In the past year, 61% of small and medium-sized businesses have reported at least one cyber attack. In this climate, phishing awareness plays an important role in ensuring employees remain on high-alert and understand that today’s cyberattacks no longer come exclusively by anonymous email. As this threat landscape continues to evolve, you need to know how to prepare your employees for phishing attempts.
How Does Phishing Work?
Cybercriminals are highly intelligent and engage in sophisticated attacks. They might send an email that impersonates a known brand, an associate, or leverage social engineering tactics to create a heightened sense of urgency to lead employees to click on a link or download an asset.
The links traditionally lead to a malicious website that either steals credentials or installs malicious code on a user’s device. The downloads, usually PDFs, have malicious content stored in them that installs the malware once the user opens the document.
What to Look for in a Phishing Email
While security professionals understand the elements of a phishing email, every employee must know when not to open an email to keep the organization protected. Whether your business engages a specialized firm to deliver customized cybersecurity training for employees, or you develop those materials and classes in-house, the training should cover the following:
- Define phishing in all of its forms, including spear-phishing, which targets specific people, and whaling, which involves those in positions of power
- Explain what happens when a phishing attack succeeds and the financial costs that incur
- Provide examples of the types of subject lines cybercriminals use to increase email open rates
- Look for clues, such as grammar or spelling errors and attempts to instill a sense of urgency
- Emails with hyperlinks embedded within the text that link to sites bearing close resemblance to legitimate sites
Did the Training Work?
Finally, you’ll want to determine if the training experience was successful with your employees. In order to do this, you’ll want to present emails and ask employees to classify them as legitimate or suspicious. Ideally, this test should require employees to circle every issue they see on paper, or click on each issue.
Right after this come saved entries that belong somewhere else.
theorem toNat_of_decode_regWrite {h : RequestWord} {a : RegOffset} {v : Byte} (hd : decode h = .regWrite a v) :
    h.toNat = 0x8000 + 0x100 * a.toNat + v.toNat := by
  rw [eq_encode_of_decode hd (by simp), encode, requestWord_toNat]
  rfl

end Sys2Proof.Machine
end

section
/-! Who writes what (10_state.md R48): for each element of `S`, the requests that can change it, and then the steps. -/

namespace Sys2Proof.Machine

section Requests
variable {i : Instr} {s t : State}

theorem ExecEffect.txp_writer (e : ExecEffect i s t) (hne : t.txp ≠ s.txp) :
    ∃ a v, i = .regWrite a v ∧ ((0x04 ≤ a.toNat ∧ a.toNat ≤ 0x06) ∨ (0x20 ≤ a.toNat ∧ a.toNat ≤ 0x3F)) := by
  cases e with
  | writeTxp v _ _ ha => exact ⟨_, v, rfl, ha⟩
  | _ => exact absurd rfl hne

theorem ExecEffect.rxp_writer (e : ExecEffect i s t) (hne : t.rxp ≠ s.rxp ∨ t.rxpValid ≠ s.rxpValid) :
    i = .recv ∧ t.result = 0x06 := by
  cases e with
  | rxOk => exact ⟨rfl, rfl⟩
  | _ => exact absurd hne (not_or.mpr ⟨not_not.mpr rfl, not_not.mpr rfl⟩)

theorem ExecEffect.rxf_writer (e : ExecEffect i s t) (hne : t.rxf ≠ s.rxf) :
    i = .recv ∧ 35 ≤ s.rxf.length ∧ t.rxf = s.rxf.drop 35 := by
  cases e with
  | rxBadLength hlevel | rxBadChecksum hlevel | rxOk hlevel => exact ⟨rfl, hlevel, rfl⟩
  | _ => exact absurd rfl hne

theorem ExecEffect.txf_writer (e : ExecEffect i s t) (hne : t.txf ≠ s.txf) :
    (i = .send ∨ i = .heartbeat) ∧ ∃ bs, bs.length = 35 ∧ t.txf = s.txf ++ bs := by
  cases e with
  | sendDone => exact ⟨.inl rfl, _, ser_length _, rfl⟩
  | hbSent => exact ⟨.inr rfl, _, ser_length _, rfl⟩
  | _ => exact absurd rfl hne

/-- Only an op other than NOP writes RESULT: its word is a write to OPCODE of 0x01-0xFF. -/
theorem ExecEffect.result_writer (e : ExecEffect i s t) (hi : i.WellFormed) (hne : t.result ≠ s.result) :
    (∀ a, i ≠ .regRead a) ∧ 0x8001 ≤ (encode i).toNat ∧ (encode i).toNat ≤ 0x80FF := by
  cases e with
  | nop | writeTxp | writeHbCmd | writeTime | writeIgnored | regRead => exact absurd rfl hne
  | opReserved code =>
    have hcode : 0x07 ≤ code.toNat := of_decide_eq_true hi
    refine ⟨fun a => Instr.noConfusion, ?_⟩
    rw [encode, requestWord_toNat]
    simp
    omega
  | _ => exact ⟨fun a => Instr.noConfusion, by decide⟩

theorem ExecEffect.resChk_writer (e : ExecEffect i s t) (hne : t.resChk ≠ s.resChk) :
    i = .chkcalc ∨ (i = .chkverify ∧ s.txp.len.toNat ≤ 32) ∨ (i = .send ∧ t.result = 0x01) ∨
      (i = .heartbeat ∧ t.result = 0x0A) := by
  cases e with
  | chkcalc => exact .inl rfl
  | verifyMatch hlen | verifyMismatch hlen => exact .inr (.inl ⟨rfl, hlen⟩)
  | sendDone => exact .inr (.inr (.inl ⟨rfl, rfl⟩))
  | hbSent => exact .inr (.inr (.inr ⟨rfl, rfl⟩))
  | _ => exact absurd rfl hne

theorem ExecEffect.time_writer (e : ExecEffect i s t) (hne : t.time ≠ s.time) :
    ∃ a v, i = .regWrite a v ∧ 0x08 ≤ a.toNat ∧ a.toNat ≤ 0x0B := by
  cases e with
  | writeTime v _ _ ha => exact ⟨_, v, rfl, ha⟩
  | _ => exact absurd rfl hne

theorem ExecEffect.hbCmd_writer (e : ExecEffect i s t) (hne : t.hbCmd ≠ s.hbCmd) :
    ∃ a v, i = .regWrite a v ∧ a.toNat = 0x07 := by
  cases e with
  | writeHbCmd v _ ha => exact ⟨_, v, rfl, ha⟩
  | _ => exact absurd rfl hne

theorem ExecEffect.hbLast_writer (e : ExecEffect i s t) (hne : t.hbLast ≠ s.hbLast) :
    i = .heartbeat ∧ t.result = 0x0A := by
  cases e with
  | hbSent => exact ⟨rfl, rfl⟩
  | _ => exact absurd rfl hne

theorem ExecEffect.discardCount_writer (e : ExecEffect i s t) (hne : t.discardCount ≠ s.discardCount) :
    i = .clrflags ∨ (i = .recv ∧ (t.result = 0x07 ∨ t.result = 0x08)) := by
  cases e with
  | clrflags => exact .inl rfl
  | rxBadChecksum => exact .inr ⟨rfl, .inl rfl⟩
  | rxBadLength => exact .inr ⟨rfl, .inr rfl⟩
  | _ => exact absurd rfl hne

theorem ExecEffect.rxOverflow_writer (e : ExecEffect i s t) (hne : t.rxOverflow ≠ s.rxOverflow) : i = .clrflags := by
  cases e with
  | clrflags => rfl
  | _ => exact absurd rfl hne

end Requests

section Words
variable {h : RequestWord}

theorem word_of_decode_chkcalc (hd : decode h = .chkcalc) : h = 0x8001 := eq_encode_of_decode hd (by simp)
theorem word_of_decode_chkverify (hd : decode h = .chkverify) : h = 0x8002 := eq_encode_of_decode hd (by simp)
theorem word_of_decode_send (hd : decode h = .send) : h = 0x8003 := eq_encode_of_decode hd (by simp)
theorem word_of_decode_recv (hd : decode h = .recv) : h = 0x8004 := eq_encode_of_decode hd (by simp)
theorem word_of_decode_heartbeat (hd : decode h = .heartbeat) : h = 0x8005 := eq_encode_of_decode hd (by simp)
theorem word_of_decode_clrflags (hd : decode h = .clrflags) : h = 0x8006 := eq_encode_of_decode hd (by simp)

end Words

section Steps
variable {x : Input} {s t : State}

theorem StepEffect.txp_writer (e : StepEffect x s t) (hne : t.txp ≠ s.txp) :
    x = .reset ∨ ∃ h : RequestWord, x = .host h ∧
      ((0x8400 ≤ h.toNat ∧ h.toNat ≤ 0x86FF) ∨ (0xA000 ≤ h.toNat ∧ h.toNat ≤ 0xBFFF)) := by
  cases e with
  | host h e =>
    obtain ⟨a, v, hd, ha⟩ := e.txp_writer hne
    have hword := toNat_of_decode_regWrite hd
    exact .inr ⟨h, rfl, by omega⟩
  | reset => exact .inl rfl
  | _ => exact absurd rfl hne

theorem StepEffect.rxp_writer (e : StepEffect x s t) (hne : t.rxp ≠ s.rxp ∨ t.rxpValid ≠ s.rxpValid) :
    x = .reset ∨ (x = .host 0x8004 ∧ t.result = 0x06) := by
  cases e with
  | host h e =>
    obtain ⟨hd, hres⟩ := e.rxp_writer hne
    exact .inr ⟨congrArg _ (word_of_decode_recv hd), hres⟩
  | reset => exact .inl rfl
  | _ => exact absurd hne (not_or.mpr ⟨not_not.mpr rfl, not_not.mpr rfl⟩)

theorem StepEffect.rxf_writer (e : StepEffect x s t) (hne : t.rxf ≠ s.rxf) :
    x = .reset ∨ (∃ b, x = .deliver b ∧ t.rxf = s.rxf ++ [b]) ∨
      (x = .host 0x8004 ∧ 35 ≤ s.rxf.length ∧ t.rxf = s.rxf.drop 35) := by
  cases e with
  | host h e =>
    obtain ⟨hd, hlevel, hrxf⟩ := e.rxf_writer hne
    exact .inr (.inr ⟨congrArg _ (word_of_decode_recv hd), hlevel, hrxf⟩)
  | delivered b => exact .inr (.inl ⟨b, rfl, rfl⟩)
  | reset => exact .inl rfl
  | _ => exact absurd rfl hne

theorem StepEffect.txf_writer (e : StepEffect x s t) (hne : t.txf ≠ s.txf) :
    x = .reset ∨ (x = .emit ∧ t.txf = s.txf.drop 1) ∨
      ((x = .host 0x8003 ∨ x = .host 0x8005) ∧ ∃ bs, bs.length = 35 ∧ t.txf = s.txf ++ bs) := by
  cases e with
  | host h e =>
    obtain ⟨hd, hbs⟩ := e.txf_writer hne
    exact .inr (.inr ⟨hd.imp (fun hd => congrArg _ (word_of_decode_send hd))
      (fun hd => congrArg _ (word_of_decode_heartbeat hd)), hbs⟩)
  | emitted b rest hhead => exact .inr (.inl ⟨rfl, by rw [hhead]; rfl⟩)
  | reset => exact .inl rfl
  | _ => exact absurd rfl hne

theorem StepEffect.result_writer (e : StepEffect x s t) (hne : t.result ≠ s.result) :
    x = .reset ∨ ∃ h : RequestWord, x = .host h ∧ 0x8001 ≤ h.toNat ∧ h.toNat ≤ 0x80FF := by
  cases e with
  | host h e =>
    obtain ⟨hread, hrange⟩ := e.result_writer (decode_wellFormed h) hne
    rw [← eq_encode_of_decode rfl hread] at hrange
    exact .inr ⟨h, rfl, hrange⟩
  | reset => exact .inl rfl
  | _ => exact absurd rfl hne

theorem StepEffect.resChk_writer (e : StepEffect x s t) (hne : t.resChk ≠ s.resChk) :
    x = .reset ∨ x = .host 0x8001 ∨ (x = .host 0x8002 ∧ s.txp.len.toNat ≤ 32) ∨
      (x = .host 0x8003 ∧ t.result = 0x01) ∨ (x = .host 0x8005 ∧ t.result = 0x0A) := by
  cases e with
  | host h e =>
    right
    rcases e.resChk_writer hne with hd | ⟨hd, hlen⟩ | ⟨hd, hres⟩ | ⟨hd, hres⟩
    · exact .inl (congrArg _ (word_of_decode_chkcalc hd))
    · exact .inr (.inl ⟨congrArg _ (word_of_decode_chkverify hd), hlen⟩)
    · exact .inr (.inr (.inl ⟨congrArg _ (word_of_decode_send hd), hres⟩))
    · exact .inr (.inr (.inr ⟨congrArg _ (word_of_decode_heartbeat hd), hres⟩))
  | reset => exact .inl rfl
  | _ => exact absurd rfl hne

theorem StepEffect.time_writer (e : StepEffect x s t) (hne : t.time ≠ s.time) :
    x = .reset ∨ ∃ h : RequestWord, x = .host h ∧ 0x8800 ≤ h.toNat ∧ h.toNat ≤ 0x8BFF := by
  cases e with
  | host h e =>
    obtain ⟨a, v, hd, ha⟩ := e.time_writer hne
    have hword := toNat_of_decode_regWrite hd
    exact .inr ⟨h, rfl, by omega⟩
  | reset => exact .inl rfl
  | _ => exact absurd rfl hne

theorem StepEffect.hbCmd_writer (e : StepEffect x s t) (hne : t.hbCmd ≠ s.hbCmd) :
    x = .reset ∨ ∃ h : RequestWord, x = .host h ∧ 0x8700 ≤ h.toNat ∧ h.toNat ≤ 0x87FF := by
  cases e with
  | host h e =>
    obtain ⟨a, v, hd, ha⟩ := e.hbCmd_writer hne
    have hword := toNat_of_decode_regWrite hd
    exact .inr ⟨h, rfl, by omega⟩
  | reset => exact .inl rfl
  | _ => exact absurd rfl hne

theorem StepEffect.hbLast_writer (e : StepEffect x s t) (hne : t.hbLast ≠ s.hbLast) :
    x = .reset ∨ (x = .host 0x8005 ∧ t.result = 0x0A) := by
  cases e with
  | host h e =>
    obtain ⟨hd, hres⟩ := e.hbLast_writer hne
    exact .inr ⟨congrArg _ (word_of_decode_heartbeat hd), hres⟩
  | reset => exact .inl rfl
  | _ => exact absurd rfl hne

theorem StepEffect.discardCount_writer (e : StepEffect x s t) (hne : t.discardCount ≠ s.discardCount) :
    x = .reset ∨ x = .host 0x8006 ∨ (x = .host 0x8004 ∧ (t.result = 0x07 ∨ t.result = 0x08)) := by
  cases e with
  | host h e =>
    right
    rcases e.discardCount_writer hne with hd | ⟨hd, hres⟩
    · exact .inl (congrArg _ (word_of_decode_clrflags hd))
    · exact .inr ⟨congrArg _ (word_of_decode_recv hd), hres⟩
  | reset => exact .inl rfl
  | _ => exact absurd rfl hne

theorem StepEffect.rxOverflow_writer (e : StepEffect x s t) (hne : t.rxOverflow ≠ s.rxOverflow) :
    x = .reset ∨ x = .host 0x8006 ∨ ∃ b, x = .deliver b ∧ s.cfg.rxDepth ≤ s.rxf.length := by
  cases e with
  | host h e => exact .inr (.inl (congrArg _ (word_of_decode_clrflags (e.rxOverflow_writer hne))))
  | lost b hfull => exact .inr (.inr ⟨b, rfl, hfull⟩)
  | reset => exact .inl rfl
  | _ => exact absurd rfl hne

end Steps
Either way, to make it more realistic, limit the employee’s review to five to seven seconds, which is typically the time individuals spend determining whether to open an email.
To make sure cybersecurity training for employees sticks, continue to share examples of phishing emails on the IT department’s intranet site, department newsletters, or on posters in break rooms. And since cybercriminals’ tactics are ever-evolving, require employees to participate in phishing awareness training at least on an annual basis.